== WHAT TO PRODUCE ==
Among the records that follow, set down only the lines from the one containing "of a next state. -/" to the one containing "sent on TX. -/", both included, exactly.

▶

theorem witness_HandlerIgnoresReadIndex :
    (look (exec .irqHandler (received (rxRec 0xB0 0x20 0 []))) (fun _ => ())).isSome := by decide

theorem witness_HandlerRunsWhereDeliverable :
    (received []).drv.wr < (received []).drv.slots ∧ (received []).ctx = .irq ∧ (received []).drv.mode = .ready
      ∧ (received []).drv.irqEnabled = true ∧ (received []).drv.irqPend = true ∧ (received []).drv.irqMask = false := by
  decide

theorem witness_ReceiveReturnsOldestSlot :
    live.ctx = .poll ∧ live.poll = .idle ∧ live.drv.mode = .ready ∧ live.drv.rd < live.drv.slots ∧ live.drv.wr = live.drv.rd
      ∧ (live.enqueue (rxRec 0xB0 0x20 0 [])).drv.wr ≠ (live.enqueue (rxRec 0xB0 0x20 0 [])).drv.rd := by decide

theorem witness_AvailableCountsUnread :
    live.ctx = .poll ∧ live.poll = .idle ∧ live.drv.mode = .ready ∧ live.drv.wr < live.params.n ∧ live.drv.rd < live.params.n := by decide

/-- `Obligations.ReceiveInOrderAfterEnqueues`, at the least capacity and with an overflow. -/
theorem witness_ReceiveInOrderAfterEnqueues :
    let s := { live with params := { live.params with n := 2 }, drv := { live.drv with slots := 2 } }
    s.ctx = .poll ∧ s.poll = .idle ∧ s.drv.mode = .ready ∧ 2 ≤ s.params.n ∧ s.drv.slots = s.params.n ∧ s.drv.wr < s.params.n
      ∧ s.drv.rd = s.drv.wr ∧ ∀ r ∈ List.replicate 3 (rxRec 0xB0 0x20 0 []), r.length = 13 := by decide

/-- `Obligations.ReceiveWholeUnderInterleaving`: with one enqueue between the micro-steps (95_test_vectors B6, torn record, the last
sentence). -/
theorem witness_ReceiveWholeUnderInterleaving :
    let s := { live.enqueue (rxRec 0xB0 0x20 2 [0x98, 0x01]) with poll := .recvCompare 1 }
    let ms := List.replicate 6 RingMove.poll ++ .enqueue (rxRec 0xB0 0x40 2 [0x98, 0x02]) :: List.replicate 10 .poll
    s.poll = .recvCompare s.drv.wr ∧ s.drv.mode = .ready ∧ s.drv.slots = s.params.n ∧ s.drv.wr < s.params.n
      ∧ s.drv.rd < s.params.n ∧ s.drv.wr ≠ s.drv.rd ∧ (∀ r ∈ enqueuedBy ms, r.length = 13)
      ∧ (enqueuedBy ms).length < s.params.n - ringCount s.params.n s.drv.wr s.drv.rd + 1
      ∧ look (ringRun ms s) (·.poll) = some .idle := by
  refine ⟨by decide, by decide, by decide, by decide, by decide, by decide, by decide, by decide, by decide⟩

/-- `Obligations.EnumerationAdoptsFirstFree` (95_test_vectors B7 rows 1 and 2). -/
theorem witness_EnumerationAdoptsFirstFree :
    let s := ticking [100] (expiring [⟨0, 32⟩, ⟨0, 64⟩])
    s.ctx = .timer ∧ s.drv.mode = .ready ∧ s.drv.timerArmed = true ∧ s.drv.timerDeadline ≤ s.now.1 ∧ idOf 3 ∉ s.drv.seen
      ∧ ∀ b, 1 ≤ b → b < 3 → idOf b ∈ s.drv.seen := by
  refine ⟨by decide, by decide, by decide, by decide, by decide, fun b h1 h2 => ?_⟩
  interval_cases b <;> decide

/-- `Obligations.EnumerationAllTaken` (95_test_vectors B7 row 9). -/
theorem witness_EnumerationAllTaken :
    let s := ticking [100] (expiring candidates)
    s.ctx = .timer ∧ s.drv.mode = .ready ∧ s.drv.timerArmed = true ∧ s.drv.timerDeadline ≤ s.now.1
      ∧ ∀ a, 1 ≤ a → a ≤ 127 → idOf a ∈ s.drv.seen := by
  refine ⟨rfl, rfl, rfl, by decide, fun a h1 h2 => ?_⟩
  simp only [ticking, expiring, enumerating, answering, candidates, List.mem_map]
  exact ⟨a, by simp [Config.enumFirst, Config.enumLast]; omega, rfl⟩

/-- `Obligations.TimerStepEnabledExactlyWhenDue` (95_test_vectors B10 rows 7 and 8). -/
theorem witness_TimerStepEnabledExactlyWhenDue :
    (look (exec .runEnumeration (ticking [100] (expiring []))) (fun _ => ())).isSome
      ∧ refusal (exec .runEnumeration (ticking [99] (expiring []))) = some .timerNotDue := by decide

/-- `Obligations.StorageSettlesInOrder`: a state under each clause. -/
theorem witness_StorageSettlesInOrder :
    let s : State := { State.reset with env := { State.reset.env with handed := [⟨0, 96⟩], stores := [true] } }
    State.reset.env.handed = [] ∧ s.env.handed = ⟨0, 96⟩ :: [] ∧ s.env.stores = true :: []
      ∧ (polling .initState).poll = .initState ∧ ({ s.env with stores := [false] }).stores = false :: [] := by decide

theorem witness_FallingEdgePending :
    State.reset.drv.irqEnabled = false ∧ live.drv.irqEnabled = true ∧ live.drv.irqMask = false
      ∧ ({ live.drv with irqMask := true }).irqMask = true ∧ ({ live.params with maskedEdge := .drop }).maskedEdge = .drop := by
  decide

/-- `Obligations.StepRunsDecodedOperation`: a state under each clause. -/
theorem witness_StepRunsDecodedOperation :
    let delivering := moving [.irq] { received [] with ctx := .poll }
    let expired := moving [.timer] (ticking [100] { expiring [] with ctx := .poll })
    ((moving [.run] live).takeTurn.1 = .run ∧ live.ctx = .poll ∧ live.poll = .idle)
      ∧ decode (str ":S0020N;" ++ [0x05]) = .ok (.wireSN 0x0020 [], [0x05]) ∧ State.reset.program = []
      ∧ decode [0x06] = .error (.unknownKey 0x06) ∧ (polling .sendGiveUp).poll ≠ .idle
      ∧ (delivering.takeTurn.1 = .irq ∧ delivering.ctx = .poll ∧ delivering.deliverable = true)
      ∧ ((moving [.irq] live).takeTurn.1 = .irq ∧ live.deliverable = false)
      ∧ (expired.takeTurn.1 = .timer ∧ expired.ctx = .poll
        ∧ (look (exec .runEnumeration { expired.takeTurn.2 with ctx := .timer }) (fun _ => ())).isSome)
      ∧ ((moving [.timer] live).takeTurn.1 = .timer
        ∧ refusal (exec .runEnumeration { (moving [.timer] live).takeTurn.2 with ctx := .timer }) = some .timerNotDue)
      ∧ decode (tableStream 8 0x8) = .ok (.irqHandler, List.replicate 32 0) ∧ callContext .irqHandler = .irq := by
  refine ⟨by decide, by decide, by decide, by decide, by decide, by decide, by decide, by decide, by decide, by decide, by decide⟩
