@[simp] theorem andThen_next {σ τ : Type} (s : σ) (f : σ → Host.Outcome τ Fault Refusal) :
    andThen (.next s) f = f s := rfl
@[simp] theorem andThen_fault {σ τ : Type} (r : Fault) (f : σ → Host.Outcome τ Fault Refusal) :
    andThen (.fault r) f = .fault r := rfl
@[simp] theorem andThen_refused {σ τ : Type} (r : Refusal) (f : σ → Host.Outcome τ Fault Refusal) :
    andThen (.refused r) f = .refused r := rfl
@[simp] theorem onNext_next {σ τ : Type} (s : σ) (f : σ → τ) : onNext (.next s) f = .next (f s) := rfl
@[simp] theorem onNext_fault {σ τ : Type} (r : Fault) (f : σ → τ) : onNext (.fault r) f = .fault r := rfl
@[simp] theorem onNext_refused {σ τ : Type} (r : Refusal) (f : σ → τ) : onNext (.refused r) f = .refused r := rfl
@[simp] theorem State.lift_next (s : State) (l : Link) : s.lift (.next l) = .next (s.setLink l) := rfl
@[simp] theorem State.lift_fault (s : State) (r : Fault) : s.lift (.fault r) = .fault r := rfl
@[simp] theorem State.lift_refused (s : State) (r : Refusal) : s.lift (.refused r) = .refused r := rfl

/-- A mapped outcome answers a next state only where the outcome does. -/
theorem onNext_eq_next {σ τ : Type} {o : Host.Outcome σ Fault Refusal} {f : σ → τ} {t : τ}
    (h : onNext o f = .next t) : ∃ s, o = .next s ∧ f s = t := by
  cases o with
  | next s => exact ⟨s, rfl, by simpa [onNext, andThen] using h⟩
  | fault r => simp [onNext, andThen] at h
  | refused r => simp [onNext, andThen] at h

/-- A chain answers a next state only where both parts do. -/
theorem andThen_eq_next {σ τ : Type} {o : Host.Outcome σ Fault Refusal} {f : σ → Host.Outcome τ Fault Refusal} {t : τ}
    (h : andThen o f = .next t) : ∃ s, o = .next s ∧ f s = .next t := by
  cases o with
  | next s => exact ⟨s, rfl, h⟩
  | fault r => simp [andThen] at h
  | refused r => simp [andThen] at h

/-- A lifted operation changes nothing of the machine but the addressed link. -/
theorem State.lift_eq_next {s t : State} {o : LinkOut} (h : s.lift o = .next t) :
    ∃ l, o = .next l ∧ t = s.setLink l := by
  obtain ⟨l, h1, h2⟩ := onNext_eq_next h
  exact ⟨l, h1, h2.symm⟩

/-- A lifted operation followed by an update of its link is the update of the machine's addressed link. -/
theorem State.lift_onNext (s : State) (o : LinkOut) (f : Link → Link) :
    s.lift (onNext o f) = onNext (s.lift o) fun t => t.setLink (f t.link) := by
  cases o <;> rfl

end Sys2Proof.Machine
end

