-- ==== Sys2Proof/Tests/Slice0.lean ====
section
/-! SUPPORT. Tests: refused ill-formed terms, words written out from the spec's encodings, one step per operation with
the numbers of 95_test_vectors.md, and a witness for every statement that has hypotheses. -/

namespace Sys2Proof.Tests

open Sys2Proof Sys2Proof.Machine

/-! ### Helpers -/

/-- The link after reset with `rxSeq` drawn as `q` ("reset, draw q" of 95_test_vectors.md). -/
def linkQ (q : Bit) : Link := Link.reset 128 q tcReplies

/-- TC with one addressed link. -/
def at' (l : Link) : State := { State.reset with link := l }

/-- After `invoke` of entry `e` on the reset link (vectors E1, E3, E4), the output cleared. -/
def pending (e : Nat) (cmd sub : Byte) : Link :=
  { linkQ 0 with txFirst := false, txSeq := 1, regValid := true, regCmdId := cmd, regEntry := e,
                 busy := true, slotCmdId := cmd, slotEntry := e, slotSubId := sub, slotDst := e }

/-- JOIN is pending (after E1). -/
def joinPending : Link := pending 0 0x31 0
/-- GETP is pending (after E3). -/
def getpPending : Link := pending 1 0x32 0x08
/-- SEND is pending (after E4). -/
def sendPending : Link := pending 2 0x33 0

/-- A frame in progress: the unescaped bytes received so far and their CRC. -/
def receiving (q : Bit) (bs : List Byte) (crc : Crc) : Link :=
  { linkQ q with rxState := .receiving, rxBuf := bs ++ List.replicate (128 - bs.length) 0, rxFill := bs.length,
                 rxCrc := crc }

/-- The link of a next state. -/
def linkOf : Host.Outcome State Fault Refusal → Option Link
  | .next s => some s.link
  | .fault _ => none
  | .refused _ => none

/-- The outcome is a next state. -/
def goesOn (o : Host.Outcome State Fault Refusal) : Bool := (linkOf o).isSome

theorem goesOn_iff {o : Host.Outcome State Fault Refusal} (h : goesOn o = true) : ∃ t, o = .next t := by
  cases o with
  | next s => exact ⟨s, rfl⟩
  | fault r => exact absurd h Bool.false_ne_true
  | refused r => exact absurd h Bool.false_ne_true

/-- What `f` reads from the next state of `i` on the link `l`. -/
def after {α : Type} (f : Link → α) (i : Instr) (l : Link) : Option α := (linkOf (exec i (at' l))).map f

/-- The bytes and flushes as sent on TX. -/
def sent (bs : List Byte) : List TxOut := bs.map TxOut.byte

◀

== TASK RESULT ==
/-- The link of a next state. -/
def linkOf : Host.Outcome State Fault Refusal → Option Link
  | .next s => some s.link
  | .fault _ => none
  | .refused _ => none

/-- The outcome is a next state. -/
def goesOn (o : Host.Outcome State Fault Refusal) : Bool := (linkOf o).isSome

theorem goesOn_iff {o : Host.Outcome State Fault Refusal} (h : goesOn o = true) : ∃ t, o = .next t := by
  cases o with
  | next s => exact ⟨s, rfl⟩
  | fault r => exact absurd h Bool.false_ne_true
  | refused r => exact absurd h Bool.false_ne_true

/-- What `f` reads from the next state of `i` on the link `l`. -/
def after {α : Type} (f : Link → α) (i : Instr) (l : Link) : Option α := (linkOf (exec i (at' l))).map f

/-- The bytes and flushes as sent on TX. -/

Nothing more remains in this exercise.